(Stored items)
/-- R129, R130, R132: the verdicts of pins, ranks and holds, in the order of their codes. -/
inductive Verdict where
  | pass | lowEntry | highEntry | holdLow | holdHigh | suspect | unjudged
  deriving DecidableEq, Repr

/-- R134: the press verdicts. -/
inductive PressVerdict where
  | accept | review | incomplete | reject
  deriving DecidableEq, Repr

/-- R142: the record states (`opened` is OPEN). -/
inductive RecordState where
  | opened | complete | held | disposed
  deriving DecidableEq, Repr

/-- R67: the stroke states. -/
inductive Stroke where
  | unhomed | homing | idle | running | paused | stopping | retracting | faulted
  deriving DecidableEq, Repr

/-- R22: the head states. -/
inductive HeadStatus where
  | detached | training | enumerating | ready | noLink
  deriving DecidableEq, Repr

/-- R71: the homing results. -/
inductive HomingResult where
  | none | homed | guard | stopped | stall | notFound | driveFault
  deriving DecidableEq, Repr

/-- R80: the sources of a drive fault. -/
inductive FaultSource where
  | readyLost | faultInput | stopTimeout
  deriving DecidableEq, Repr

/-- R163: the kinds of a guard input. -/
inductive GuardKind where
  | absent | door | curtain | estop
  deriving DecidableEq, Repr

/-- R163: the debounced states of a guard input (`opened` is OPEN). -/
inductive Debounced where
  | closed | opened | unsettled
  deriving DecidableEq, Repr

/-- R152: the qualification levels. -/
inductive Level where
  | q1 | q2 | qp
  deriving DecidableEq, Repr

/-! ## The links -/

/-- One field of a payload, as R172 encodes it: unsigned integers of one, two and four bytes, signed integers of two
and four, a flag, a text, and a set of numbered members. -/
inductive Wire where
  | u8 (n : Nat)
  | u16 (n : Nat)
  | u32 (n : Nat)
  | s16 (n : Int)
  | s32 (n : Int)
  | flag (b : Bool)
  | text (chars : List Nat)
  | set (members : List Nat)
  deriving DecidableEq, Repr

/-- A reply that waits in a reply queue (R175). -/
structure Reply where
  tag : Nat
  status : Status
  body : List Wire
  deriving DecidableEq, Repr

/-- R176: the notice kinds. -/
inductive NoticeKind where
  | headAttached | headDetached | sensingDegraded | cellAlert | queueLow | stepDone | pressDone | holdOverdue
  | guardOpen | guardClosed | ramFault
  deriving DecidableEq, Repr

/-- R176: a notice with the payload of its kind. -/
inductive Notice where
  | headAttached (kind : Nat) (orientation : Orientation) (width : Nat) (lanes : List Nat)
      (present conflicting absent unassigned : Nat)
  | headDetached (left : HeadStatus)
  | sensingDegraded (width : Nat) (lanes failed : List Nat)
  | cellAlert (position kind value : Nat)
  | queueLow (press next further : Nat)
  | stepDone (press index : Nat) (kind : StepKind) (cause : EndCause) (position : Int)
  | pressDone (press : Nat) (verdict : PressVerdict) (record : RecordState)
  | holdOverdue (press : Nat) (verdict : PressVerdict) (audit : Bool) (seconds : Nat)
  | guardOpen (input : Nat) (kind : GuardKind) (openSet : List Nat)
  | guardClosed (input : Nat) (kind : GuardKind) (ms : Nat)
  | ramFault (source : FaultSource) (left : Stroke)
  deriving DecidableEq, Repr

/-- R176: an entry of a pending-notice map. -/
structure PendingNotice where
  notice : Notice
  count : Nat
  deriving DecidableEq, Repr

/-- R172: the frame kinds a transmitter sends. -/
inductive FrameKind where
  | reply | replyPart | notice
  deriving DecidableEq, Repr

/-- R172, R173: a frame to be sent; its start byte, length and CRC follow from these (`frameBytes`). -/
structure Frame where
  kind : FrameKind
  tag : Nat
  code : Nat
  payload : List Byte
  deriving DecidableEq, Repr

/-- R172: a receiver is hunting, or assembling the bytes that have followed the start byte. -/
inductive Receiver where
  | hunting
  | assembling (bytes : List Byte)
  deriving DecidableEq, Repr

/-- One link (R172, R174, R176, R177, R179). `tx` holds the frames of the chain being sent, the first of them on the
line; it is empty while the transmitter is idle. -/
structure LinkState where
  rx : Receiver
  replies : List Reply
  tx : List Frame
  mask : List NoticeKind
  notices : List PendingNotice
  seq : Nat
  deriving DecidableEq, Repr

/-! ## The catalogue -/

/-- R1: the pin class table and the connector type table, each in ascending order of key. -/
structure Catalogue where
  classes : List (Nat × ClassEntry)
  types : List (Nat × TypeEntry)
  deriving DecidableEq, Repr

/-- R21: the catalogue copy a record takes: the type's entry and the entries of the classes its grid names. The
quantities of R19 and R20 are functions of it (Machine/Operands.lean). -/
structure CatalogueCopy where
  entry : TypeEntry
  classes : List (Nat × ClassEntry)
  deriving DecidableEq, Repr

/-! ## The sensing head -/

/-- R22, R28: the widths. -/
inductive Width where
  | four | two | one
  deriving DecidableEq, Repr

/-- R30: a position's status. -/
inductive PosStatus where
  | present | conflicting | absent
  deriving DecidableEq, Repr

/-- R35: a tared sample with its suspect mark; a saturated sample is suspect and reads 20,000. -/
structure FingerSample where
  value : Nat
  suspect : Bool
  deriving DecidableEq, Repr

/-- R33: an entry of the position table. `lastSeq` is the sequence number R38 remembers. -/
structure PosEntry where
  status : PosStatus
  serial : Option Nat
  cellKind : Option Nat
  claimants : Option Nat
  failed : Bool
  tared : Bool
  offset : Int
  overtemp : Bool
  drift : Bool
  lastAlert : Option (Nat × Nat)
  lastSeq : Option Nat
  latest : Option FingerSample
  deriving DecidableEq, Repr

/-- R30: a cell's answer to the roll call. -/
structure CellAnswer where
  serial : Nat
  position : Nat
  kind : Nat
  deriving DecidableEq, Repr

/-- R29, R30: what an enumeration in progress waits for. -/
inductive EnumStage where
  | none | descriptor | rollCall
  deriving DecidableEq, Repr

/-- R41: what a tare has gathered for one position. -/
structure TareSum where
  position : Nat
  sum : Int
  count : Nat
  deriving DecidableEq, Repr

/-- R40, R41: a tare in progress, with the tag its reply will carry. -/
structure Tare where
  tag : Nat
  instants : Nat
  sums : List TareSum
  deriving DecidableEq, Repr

EXERCISE DIRECTIONS - Starting from the records above, copy each line where the string "left" is found.

EXERCISE SOLUTION -
  | headDetached (left : HeadStatus)
  | ramFault (source : FaultSource) (left : Stroke)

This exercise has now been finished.